[Opening DATASET section]

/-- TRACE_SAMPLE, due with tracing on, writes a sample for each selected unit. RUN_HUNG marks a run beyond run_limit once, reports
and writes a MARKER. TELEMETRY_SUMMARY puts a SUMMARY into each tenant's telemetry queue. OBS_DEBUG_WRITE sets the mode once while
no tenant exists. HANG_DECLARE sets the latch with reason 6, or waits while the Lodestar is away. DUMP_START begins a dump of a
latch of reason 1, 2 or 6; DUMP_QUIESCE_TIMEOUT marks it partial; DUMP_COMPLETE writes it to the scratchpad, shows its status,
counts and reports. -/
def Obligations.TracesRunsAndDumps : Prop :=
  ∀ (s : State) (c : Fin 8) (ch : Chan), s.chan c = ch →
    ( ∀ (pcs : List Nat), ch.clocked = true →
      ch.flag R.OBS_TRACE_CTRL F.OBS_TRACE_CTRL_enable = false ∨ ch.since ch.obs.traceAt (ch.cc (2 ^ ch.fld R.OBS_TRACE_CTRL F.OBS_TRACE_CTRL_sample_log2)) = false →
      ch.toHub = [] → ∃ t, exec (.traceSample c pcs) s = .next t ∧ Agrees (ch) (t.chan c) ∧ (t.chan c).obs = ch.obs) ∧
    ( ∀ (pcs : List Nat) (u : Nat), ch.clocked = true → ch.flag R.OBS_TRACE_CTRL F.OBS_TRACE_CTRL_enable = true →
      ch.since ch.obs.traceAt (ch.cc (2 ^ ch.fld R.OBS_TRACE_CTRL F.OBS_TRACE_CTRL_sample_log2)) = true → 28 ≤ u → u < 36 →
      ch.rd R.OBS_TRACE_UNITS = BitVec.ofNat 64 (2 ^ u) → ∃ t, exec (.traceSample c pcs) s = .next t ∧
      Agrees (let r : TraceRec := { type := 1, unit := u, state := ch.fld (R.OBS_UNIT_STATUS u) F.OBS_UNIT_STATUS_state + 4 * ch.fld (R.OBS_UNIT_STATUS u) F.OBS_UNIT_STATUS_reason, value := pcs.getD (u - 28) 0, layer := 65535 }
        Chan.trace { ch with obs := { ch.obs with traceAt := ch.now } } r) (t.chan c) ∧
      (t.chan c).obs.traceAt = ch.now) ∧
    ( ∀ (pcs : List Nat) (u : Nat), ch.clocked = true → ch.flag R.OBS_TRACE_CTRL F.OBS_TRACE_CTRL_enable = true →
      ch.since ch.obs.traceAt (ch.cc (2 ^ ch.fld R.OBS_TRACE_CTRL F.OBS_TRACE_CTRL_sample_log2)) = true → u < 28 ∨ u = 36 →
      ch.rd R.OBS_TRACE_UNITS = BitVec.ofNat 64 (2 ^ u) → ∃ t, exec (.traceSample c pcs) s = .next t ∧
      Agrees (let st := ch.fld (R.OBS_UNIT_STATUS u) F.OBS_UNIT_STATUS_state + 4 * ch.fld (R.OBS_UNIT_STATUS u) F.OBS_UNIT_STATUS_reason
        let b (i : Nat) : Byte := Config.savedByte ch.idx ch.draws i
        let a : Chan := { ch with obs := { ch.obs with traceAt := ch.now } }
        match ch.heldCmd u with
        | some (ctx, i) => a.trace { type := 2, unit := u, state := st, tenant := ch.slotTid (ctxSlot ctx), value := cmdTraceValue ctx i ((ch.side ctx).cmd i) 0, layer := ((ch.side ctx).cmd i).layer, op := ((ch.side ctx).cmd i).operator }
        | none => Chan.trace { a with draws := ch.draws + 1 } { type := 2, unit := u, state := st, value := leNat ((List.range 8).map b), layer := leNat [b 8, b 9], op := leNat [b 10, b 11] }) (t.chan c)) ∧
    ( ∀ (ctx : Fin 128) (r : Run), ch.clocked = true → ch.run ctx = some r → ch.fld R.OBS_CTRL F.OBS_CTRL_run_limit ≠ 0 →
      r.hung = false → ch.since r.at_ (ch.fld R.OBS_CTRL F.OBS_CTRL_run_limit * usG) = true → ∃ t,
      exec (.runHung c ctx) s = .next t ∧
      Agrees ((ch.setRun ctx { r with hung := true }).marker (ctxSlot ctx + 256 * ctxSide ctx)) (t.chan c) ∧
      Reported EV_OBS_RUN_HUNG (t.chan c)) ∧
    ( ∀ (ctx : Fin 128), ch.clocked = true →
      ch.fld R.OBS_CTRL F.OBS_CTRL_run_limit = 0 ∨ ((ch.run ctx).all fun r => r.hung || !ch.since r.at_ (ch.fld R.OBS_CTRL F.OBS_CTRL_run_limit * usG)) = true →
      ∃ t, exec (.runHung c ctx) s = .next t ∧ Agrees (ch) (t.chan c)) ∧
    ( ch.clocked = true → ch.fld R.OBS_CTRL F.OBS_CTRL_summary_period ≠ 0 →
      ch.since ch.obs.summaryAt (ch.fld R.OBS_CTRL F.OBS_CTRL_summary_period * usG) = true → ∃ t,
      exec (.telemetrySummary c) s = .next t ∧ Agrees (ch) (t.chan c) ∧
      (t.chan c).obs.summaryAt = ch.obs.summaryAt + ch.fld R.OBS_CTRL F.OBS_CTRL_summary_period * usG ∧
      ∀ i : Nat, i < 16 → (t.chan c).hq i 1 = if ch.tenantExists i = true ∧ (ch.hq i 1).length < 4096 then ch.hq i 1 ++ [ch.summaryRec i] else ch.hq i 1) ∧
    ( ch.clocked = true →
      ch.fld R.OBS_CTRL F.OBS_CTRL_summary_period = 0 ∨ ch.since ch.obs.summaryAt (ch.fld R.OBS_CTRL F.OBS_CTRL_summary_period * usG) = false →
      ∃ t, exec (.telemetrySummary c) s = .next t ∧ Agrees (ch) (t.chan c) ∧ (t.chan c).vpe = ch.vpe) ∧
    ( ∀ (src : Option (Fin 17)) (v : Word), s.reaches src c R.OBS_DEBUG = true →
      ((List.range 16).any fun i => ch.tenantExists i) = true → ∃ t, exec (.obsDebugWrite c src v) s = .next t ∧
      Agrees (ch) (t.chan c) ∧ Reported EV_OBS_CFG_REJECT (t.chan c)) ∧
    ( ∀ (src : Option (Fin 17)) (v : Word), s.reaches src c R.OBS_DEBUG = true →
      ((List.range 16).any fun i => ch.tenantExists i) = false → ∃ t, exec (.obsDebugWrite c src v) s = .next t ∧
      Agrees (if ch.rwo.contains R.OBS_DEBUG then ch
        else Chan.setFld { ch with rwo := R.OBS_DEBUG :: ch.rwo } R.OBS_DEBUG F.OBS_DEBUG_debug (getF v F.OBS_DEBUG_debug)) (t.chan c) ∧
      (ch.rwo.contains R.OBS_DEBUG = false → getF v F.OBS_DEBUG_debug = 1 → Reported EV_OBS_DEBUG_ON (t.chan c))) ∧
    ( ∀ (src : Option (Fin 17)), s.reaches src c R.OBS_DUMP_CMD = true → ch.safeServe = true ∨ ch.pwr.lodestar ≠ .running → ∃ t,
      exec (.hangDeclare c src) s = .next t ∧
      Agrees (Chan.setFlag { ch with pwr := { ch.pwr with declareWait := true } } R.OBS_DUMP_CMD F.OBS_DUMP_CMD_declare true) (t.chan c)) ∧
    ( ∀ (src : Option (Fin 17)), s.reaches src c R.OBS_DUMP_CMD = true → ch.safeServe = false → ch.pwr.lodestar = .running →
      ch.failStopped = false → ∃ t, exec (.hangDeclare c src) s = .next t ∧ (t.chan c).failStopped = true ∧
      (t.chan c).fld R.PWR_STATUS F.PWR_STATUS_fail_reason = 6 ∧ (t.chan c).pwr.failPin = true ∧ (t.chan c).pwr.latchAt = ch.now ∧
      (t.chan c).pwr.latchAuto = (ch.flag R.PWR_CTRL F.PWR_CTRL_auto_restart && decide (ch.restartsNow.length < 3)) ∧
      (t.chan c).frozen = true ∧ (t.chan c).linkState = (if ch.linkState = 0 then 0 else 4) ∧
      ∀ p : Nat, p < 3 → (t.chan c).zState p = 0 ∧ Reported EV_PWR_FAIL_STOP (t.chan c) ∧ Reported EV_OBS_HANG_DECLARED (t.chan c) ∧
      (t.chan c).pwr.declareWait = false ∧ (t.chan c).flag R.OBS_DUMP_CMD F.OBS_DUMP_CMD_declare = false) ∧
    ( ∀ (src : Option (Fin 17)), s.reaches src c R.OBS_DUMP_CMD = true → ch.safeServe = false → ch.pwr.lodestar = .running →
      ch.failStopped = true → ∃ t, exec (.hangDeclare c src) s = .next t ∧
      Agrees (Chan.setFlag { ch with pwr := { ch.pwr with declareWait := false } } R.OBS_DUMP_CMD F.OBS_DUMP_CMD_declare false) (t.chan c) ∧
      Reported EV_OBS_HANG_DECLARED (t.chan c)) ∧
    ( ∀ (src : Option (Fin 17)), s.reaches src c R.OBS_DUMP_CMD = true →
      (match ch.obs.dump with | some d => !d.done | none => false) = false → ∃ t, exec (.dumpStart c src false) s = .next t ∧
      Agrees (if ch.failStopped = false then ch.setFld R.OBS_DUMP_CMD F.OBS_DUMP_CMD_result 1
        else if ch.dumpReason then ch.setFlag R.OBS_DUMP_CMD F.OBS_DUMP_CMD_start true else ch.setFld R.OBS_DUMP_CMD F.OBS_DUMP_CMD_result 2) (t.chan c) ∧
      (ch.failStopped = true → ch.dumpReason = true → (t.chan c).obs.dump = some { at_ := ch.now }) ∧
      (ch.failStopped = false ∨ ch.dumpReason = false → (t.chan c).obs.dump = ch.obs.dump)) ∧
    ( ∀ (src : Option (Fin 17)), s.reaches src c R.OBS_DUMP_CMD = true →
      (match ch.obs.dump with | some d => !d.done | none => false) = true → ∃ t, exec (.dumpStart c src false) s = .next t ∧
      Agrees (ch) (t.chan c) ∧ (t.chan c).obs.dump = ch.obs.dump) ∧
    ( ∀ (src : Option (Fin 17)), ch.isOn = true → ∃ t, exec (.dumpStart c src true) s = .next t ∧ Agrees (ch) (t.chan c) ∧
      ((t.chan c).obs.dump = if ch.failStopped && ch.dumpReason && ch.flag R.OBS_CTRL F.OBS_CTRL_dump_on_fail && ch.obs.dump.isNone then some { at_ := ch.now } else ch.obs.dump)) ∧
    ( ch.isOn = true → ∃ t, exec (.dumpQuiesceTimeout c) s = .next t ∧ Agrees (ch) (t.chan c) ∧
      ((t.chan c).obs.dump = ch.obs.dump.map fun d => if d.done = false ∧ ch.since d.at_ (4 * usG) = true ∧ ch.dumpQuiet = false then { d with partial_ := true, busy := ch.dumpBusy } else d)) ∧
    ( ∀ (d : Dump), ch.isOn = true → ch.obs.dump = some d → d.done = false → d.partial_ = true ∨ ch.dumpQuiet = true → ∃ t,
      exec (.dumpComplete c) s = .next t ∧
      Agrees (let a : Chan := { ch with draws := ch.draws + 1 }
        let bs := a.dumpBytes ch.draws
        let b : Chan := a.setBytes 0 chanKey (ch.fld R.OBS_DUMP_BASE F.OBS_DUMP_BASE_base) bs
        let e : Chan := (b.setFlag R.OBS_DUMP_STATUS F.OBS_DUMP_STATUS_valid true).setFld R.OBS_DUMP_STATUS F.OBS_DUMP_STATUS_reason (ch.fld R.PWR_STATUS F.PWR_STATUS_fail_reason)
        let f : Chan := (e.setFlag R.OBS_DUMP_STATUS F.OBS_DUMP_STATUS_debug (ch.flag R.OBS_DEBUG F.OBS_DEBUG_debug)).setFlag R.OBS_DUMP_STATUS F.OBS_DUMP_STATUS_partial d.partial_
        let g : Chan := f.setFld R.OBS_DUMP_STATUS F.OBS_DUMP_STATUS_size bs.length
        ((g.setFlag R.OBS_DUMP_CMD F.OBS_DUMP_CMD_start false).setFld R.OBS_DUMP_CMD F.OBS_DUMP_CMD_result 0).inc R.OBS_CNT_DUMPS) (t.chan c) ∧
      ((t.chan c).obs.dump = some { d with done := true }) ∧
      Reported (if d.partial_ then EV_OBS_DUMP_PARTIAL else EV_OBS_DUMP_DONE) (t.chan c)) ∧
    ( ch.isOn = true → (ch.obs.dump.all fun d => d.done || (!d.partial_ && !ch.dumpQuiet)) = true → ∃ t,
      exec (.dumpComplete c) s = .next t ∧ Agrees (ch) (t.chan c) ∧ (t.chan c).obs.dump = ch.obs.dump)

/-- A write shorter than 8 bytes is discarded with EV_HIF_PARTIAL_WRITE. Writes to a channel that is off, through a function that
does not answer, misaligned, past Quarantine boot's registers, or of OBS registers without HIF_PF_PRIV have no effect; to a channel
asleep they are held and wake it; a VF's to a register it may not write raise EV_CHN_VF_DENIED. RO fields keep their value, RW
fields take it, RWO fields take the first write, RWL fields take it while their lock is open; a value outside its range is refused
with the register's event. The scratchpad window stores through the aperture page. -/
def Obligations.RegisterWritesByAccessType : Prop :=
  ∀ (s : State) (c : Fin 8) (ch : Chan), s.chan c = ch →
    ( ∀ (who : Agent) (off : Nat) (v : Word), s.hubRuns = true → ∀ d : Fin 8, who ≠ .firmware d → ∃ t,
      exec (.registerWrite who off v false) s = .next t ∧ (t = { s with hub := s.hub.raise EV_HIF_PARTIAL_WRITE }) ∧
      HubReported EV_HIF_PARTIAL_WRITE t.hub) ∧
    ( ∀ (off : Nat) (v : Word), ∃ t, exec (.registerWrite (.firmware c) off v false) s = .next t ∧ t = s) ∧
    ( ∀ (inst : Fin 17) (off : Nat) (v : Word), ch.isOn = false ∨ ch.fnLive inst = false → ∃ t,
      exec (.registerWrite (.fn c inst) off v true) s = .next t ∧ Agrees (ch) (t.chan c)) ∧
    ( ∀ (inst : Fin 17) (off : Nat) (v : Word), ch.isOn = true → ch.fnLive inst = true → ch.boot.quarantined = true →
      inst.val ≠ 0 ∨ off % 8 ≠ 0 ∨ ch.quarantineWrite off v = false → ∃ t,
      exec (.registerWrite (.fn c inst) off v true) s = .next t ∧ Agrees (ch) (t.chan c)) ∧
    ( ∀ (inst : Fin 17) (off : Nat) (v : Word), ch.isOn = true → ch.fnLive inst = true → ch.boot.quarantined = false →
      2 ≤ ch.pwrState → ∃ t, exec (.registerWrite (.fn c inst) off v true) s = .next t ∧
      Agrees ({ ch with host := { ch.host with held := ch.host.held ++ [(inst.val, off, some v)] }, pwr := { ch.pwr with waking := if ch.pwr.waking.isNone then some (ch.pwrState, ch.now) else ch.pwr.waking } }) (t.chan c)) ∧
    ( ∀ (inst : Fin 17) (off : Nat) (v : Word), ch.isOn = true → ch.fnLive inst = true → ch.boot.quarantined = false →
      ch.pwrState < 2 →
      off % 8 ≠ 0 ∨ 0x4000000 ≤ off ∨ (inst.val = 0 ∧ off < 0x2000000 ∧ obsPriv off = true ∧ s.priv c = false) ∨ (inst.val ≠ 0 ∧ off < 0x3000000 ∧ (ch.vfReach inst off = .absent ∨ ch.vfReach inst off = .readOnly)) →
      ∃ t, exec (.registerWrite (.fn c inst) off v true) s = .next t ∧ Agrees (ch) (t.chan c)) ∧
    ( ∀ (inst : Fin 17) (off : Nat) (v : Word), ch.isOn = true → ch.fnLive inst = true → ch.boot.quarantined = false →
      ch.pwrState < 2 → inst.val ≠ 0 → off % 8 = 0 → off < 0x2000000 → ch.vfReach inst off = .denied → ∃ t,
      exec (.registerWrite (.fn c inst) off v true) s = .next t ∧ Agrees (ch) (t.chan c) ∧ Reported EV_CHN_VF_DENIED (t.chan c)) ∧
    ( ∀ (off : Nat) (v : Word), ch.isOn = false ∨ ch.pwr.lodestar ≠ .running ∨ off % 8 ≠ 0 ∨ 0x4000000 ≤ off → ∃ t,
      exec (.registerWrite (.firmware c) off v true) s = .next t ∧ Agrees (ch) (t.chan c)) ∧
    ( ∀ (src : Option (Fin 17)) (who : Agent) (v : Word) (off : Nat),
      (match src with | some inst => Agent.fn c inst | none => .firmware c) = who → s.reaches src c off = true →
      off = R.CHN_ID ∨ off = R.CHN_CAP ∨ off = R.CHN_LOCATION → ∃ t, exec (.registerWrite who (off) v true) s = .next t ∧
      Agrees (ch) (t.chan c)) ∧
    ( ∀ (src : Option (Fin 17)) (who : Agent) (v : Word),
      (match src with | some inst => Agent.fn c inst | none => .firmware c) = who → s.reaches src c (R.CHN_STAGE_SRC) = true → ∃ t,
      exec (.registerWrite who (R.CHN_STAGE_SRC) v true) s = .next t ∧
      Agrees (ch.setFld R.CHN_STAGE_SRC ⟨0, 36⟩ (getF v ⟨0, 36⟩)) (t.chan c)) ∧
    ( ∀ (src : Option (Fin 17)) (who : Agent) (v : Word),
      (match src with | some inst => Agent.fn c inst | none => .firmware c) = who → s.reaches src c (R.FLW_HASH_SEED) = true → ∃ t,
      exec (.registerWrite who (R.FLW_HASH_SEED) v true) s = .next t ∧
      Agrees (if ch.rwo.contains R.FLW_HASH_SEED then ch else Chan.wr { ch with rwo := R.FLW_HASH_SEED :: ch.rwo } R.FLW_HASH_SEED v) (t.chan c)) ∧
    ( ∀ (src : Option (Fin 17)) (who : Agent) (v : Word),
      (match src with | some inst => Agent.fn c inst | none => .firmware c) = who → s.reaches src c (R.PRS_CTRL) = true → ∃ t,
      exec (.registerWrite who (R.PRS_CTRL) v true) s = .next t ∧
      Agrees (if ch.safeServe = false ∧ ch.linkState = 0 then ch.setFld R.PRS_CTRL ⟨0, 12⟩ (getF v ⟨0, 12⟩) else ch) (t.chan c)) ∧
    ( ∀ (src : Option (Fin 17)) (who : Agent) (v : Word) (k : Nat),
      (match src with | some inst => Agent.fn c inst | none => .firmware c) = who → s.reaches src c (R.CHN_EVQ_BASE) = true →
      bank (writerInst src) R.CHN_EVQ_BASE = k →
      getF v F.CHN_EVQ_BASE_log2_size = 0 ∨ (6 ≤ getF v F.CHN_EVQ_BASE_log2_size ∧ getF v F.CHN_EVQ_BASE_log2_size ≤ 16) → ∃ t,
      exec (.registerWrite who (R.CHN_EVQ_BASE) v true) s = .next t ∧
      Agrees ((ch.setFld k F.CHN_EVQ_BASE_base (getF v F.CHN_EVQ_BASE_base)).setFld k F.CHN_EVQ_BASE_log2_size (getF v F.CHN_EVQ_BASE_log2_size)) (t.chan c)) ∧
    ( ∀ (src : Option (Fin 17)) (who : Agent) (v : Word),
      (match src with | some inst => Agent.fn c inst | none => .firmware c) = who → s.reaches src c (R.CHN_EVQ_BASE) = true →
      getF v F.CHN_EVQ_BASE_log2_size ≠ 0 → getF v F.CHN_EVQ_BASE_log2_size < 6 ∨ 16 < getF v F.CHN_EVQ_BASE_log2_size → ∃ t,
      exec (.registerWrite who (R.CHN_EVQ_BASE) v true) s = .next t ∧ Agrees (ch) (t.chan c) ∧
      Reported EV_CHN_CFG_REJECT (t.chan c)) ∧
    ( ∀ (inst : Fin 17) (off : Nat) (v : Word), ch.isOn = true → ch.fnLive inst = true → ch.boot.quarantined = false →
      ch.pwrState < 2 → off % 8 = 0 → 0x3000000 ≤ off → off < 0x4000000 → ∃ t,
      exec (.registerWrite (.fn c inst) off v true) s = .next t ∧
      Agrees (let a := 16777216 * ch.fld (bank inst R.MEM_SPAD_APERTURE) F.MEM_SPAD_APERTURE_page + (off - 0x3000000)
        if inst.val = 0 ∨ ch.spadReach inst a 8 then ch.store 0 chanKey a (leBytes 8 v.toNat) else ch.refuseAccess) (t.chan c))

[Closing DATASET section]
[Opening DATASET section]

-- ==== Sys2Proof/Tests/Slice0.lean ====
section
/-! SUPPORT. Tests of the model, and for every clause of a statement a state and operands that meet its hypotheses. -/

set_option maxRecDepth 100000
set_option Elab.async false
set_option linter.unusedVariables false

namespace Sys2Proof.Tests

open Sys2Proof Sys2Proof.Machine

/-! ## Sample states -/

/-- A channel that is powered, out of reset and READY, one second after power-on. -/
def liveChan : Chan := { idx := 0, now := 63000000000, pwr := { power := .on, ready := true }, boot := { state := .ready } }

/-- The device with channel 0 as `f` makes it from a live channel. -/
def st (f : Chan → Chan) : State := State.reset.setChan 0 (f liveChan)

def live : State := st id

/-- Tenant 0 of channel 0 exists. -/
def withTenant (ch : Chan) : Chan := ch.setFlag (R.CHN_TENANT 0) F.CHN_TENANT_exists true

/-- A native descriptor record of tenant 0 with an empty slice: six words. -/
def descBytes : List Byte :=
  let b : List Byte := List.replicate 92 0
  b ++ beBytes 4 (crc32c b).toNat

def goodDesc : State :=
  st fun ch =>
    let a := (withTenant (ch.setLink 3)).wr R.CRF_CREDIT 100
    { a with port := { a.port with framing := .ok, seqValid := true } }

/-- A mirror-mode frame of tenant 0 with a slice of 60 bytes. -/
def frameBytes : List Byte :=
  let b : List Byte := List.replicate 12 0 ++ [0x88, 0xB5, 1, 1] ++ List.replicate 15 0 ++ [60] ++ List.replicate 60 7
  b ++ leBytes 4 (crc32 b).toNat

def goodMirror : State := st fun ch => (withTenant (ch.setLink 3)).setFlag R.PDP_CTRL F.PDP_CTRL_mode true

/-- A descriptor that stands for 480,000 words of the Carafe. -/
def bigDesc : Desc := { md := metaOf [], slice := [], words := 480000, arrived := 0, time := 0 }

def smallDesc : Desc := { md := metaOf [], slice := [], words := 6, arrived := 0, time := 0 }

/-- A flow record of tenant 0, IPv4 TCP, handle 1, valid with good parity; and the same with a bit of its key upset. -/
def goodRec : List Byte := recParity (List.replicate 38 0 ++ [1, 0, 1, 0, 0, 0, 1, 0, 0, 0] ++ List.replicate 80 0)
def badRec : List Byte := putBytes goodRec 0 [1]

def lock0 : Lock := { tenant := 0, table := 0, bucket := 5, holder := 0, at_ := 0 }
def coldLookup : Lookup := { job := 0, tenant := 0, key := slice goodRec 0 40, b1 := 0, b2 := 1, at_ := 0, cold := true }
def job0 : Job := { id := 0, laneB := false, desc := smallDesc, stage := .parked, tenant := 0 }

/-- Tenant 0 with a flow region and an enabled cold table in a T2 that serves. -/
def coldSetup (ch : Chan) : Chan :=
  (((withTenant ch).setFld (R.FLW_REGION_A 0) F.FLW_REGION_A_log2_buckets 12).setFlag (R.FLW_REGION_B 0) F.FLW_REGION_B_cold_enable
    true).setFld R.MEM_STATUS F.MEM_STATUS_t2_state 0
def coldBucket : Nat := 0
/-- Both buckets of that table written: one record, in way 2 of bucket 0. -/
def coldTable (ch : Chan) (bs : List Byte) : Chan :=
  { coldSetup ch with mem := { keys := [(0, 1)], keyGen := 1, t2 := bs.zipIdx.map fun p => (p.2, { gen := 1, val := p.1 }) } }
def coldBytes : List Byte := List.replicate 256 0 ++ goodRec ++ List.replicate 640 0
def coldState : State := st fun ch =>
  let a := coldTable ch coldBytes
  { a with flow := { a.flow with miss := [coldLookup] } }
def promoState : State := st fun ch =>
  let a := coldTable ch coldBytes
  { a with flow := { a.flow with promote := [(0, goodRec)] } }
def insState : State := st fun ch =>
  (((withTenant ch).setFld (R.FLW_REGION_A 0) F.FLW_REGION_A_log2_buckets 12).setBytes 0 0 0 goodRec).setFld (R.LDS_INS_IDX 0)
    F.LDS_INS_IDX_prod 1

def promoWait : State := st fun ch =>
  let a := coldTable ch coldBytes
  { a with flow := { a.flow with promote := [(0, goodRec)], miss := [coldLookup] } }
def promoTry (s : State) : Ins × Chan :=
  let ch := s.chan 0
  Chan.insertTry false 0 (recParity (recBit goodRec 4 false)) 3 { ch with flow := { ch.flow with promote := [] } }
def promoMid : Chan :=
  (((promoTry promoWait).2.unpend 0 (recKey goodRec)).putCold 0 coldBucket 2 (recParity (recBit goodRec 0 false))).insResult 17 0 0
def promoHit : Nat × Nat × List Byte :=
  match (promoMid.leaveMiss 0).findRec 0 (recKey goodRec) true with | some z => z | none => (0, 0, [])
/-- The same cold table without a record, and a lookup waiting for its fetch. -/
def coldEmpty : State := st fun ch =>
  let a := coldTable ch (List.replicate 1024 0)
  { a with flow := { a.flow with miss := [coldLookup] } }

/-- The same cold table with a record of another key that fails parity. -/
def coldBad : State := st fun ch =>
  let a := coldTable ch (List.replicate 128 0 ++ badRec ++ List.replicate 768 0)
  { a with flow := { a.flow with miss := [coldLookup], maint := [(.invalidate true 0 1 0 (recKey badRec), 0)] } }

[Closing DATASET section]
[Opening DATASET section]

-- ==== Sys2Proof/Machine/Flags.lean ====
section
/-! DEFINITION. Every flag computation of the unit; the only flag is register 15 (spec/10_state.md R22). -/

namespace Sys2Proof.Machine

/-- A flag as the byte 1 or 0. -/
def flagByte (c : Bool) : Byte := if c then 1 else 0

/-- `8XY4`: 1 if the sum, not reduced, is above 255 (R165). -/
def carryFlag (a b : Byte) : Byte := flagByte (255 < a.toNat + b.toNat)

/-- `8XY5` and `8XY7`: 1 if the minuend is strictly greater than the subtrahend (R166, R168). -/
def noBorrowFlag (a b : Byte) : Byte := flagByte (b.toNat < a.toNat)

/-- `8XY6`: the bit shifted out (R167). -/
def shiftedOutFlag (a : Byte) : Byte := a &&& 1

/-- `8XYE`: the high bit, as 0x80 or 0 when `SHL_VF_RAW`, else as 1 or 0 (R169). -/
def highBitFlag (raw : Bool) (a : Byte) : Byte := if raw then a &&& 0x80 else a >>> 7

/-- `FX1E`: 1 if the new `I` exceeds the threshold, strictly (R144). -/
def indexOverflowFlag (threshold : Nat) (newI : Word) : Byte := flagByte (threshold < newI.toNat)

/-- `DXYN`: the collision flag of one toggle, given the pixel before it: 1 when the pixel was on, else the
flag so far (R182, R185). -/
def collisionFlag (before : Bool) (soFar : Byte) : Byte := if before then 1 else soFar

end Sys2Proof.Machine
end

[Closing DATASET section]

- INSTRUCTIONS TO FOLLOW: A word-for-word copy of the lines above from the one with "run_limit once, reports" through the one with "r) (t.chan c) ∧", inclusive, is the only output wanted.

- EXERCISE RESPONSE:
/-- TRACE_SAMPLE, due with tracing on, writes a sample for each selected unit. RUN_HUNG marks a run beyond run_limit once, reports
and writes a MARKER. TELEMETRY_SUMMARY puts a SUMMARY into each tenant's telemetry queue. OBS_DEBUG_WRITE sets the mode once while
no tenant exists. HANG_DECLARE sets the latch with reason 6, or waits while the Lodestar is away. DUMP_START begins a dump of a
latch of reason 1, 2 or 6; DUMP_QUIESCE_TIMEOUT marks it partial; DUMP_COMPLETE writes it to the scratchpad, shows its status,
counts and reports. -/
def Obligations.TracesRunsAndDumps : Prop :=
  ∀ (s : State) (c : Fin 8) (ch : Chan), s.chan c = ch →
    ( ∀ (pcs : List Nat), ch.clocked = true →
      ch.flag R.OBS_TRACE_CTRL F.OBS_TRACE_CTRL_enable = false ∨ ch.since ch.obs.traceAt (ch.cc (2 ^ ch.fld R.OBS_TRACE_CTRL F.OBS_TRACE_CTRL_sample_log2)) = false →
      ch.toHub = [] → ∃ t, exec (.traceSample c pcs) s = .next t ∧ Agrees (ch) (t.chan c) ∧ (t.chan c).obs = ch.obs) ∧
    ( ∀ (pcs : List Nat) (u : Nat), ch.clocked = true → ch.flag R.OBS_TRACE_CTRL F.OBS_TRACE_CTRL_enable = true →
      ch.since ch.obs.traceAt (ch.cc (2 ^ ch.fld R.OBS_TRACE_CTRL F.OBS_TRACE_CTRL_sample_log2)) = true → 28 ≤ u → u < 36 →
      ch.rd R.OBS_TRACE_UNITS = BitVec.ofNat 64 (2 ^ u) → ∃ t, exec (.traceSample c pcs) s = .next t ∧
      Agrees (let r : TraceRec := { type := 1, unit := u, state := ch.fld (R.OBS_UNIT_STATUS u) F.OBS_UNIT_STATUS_state + 4 * ch.fld (R.OBS_UNIT_STATUS u) F.OBS_UNIT_STATUS_reason, value := pcs.getD (u - 28) 0, layer := 65535 }
        Chan.trace { ch with obs := { ch.obs with traceAt := ch.now } } r) (t.chan c) ∧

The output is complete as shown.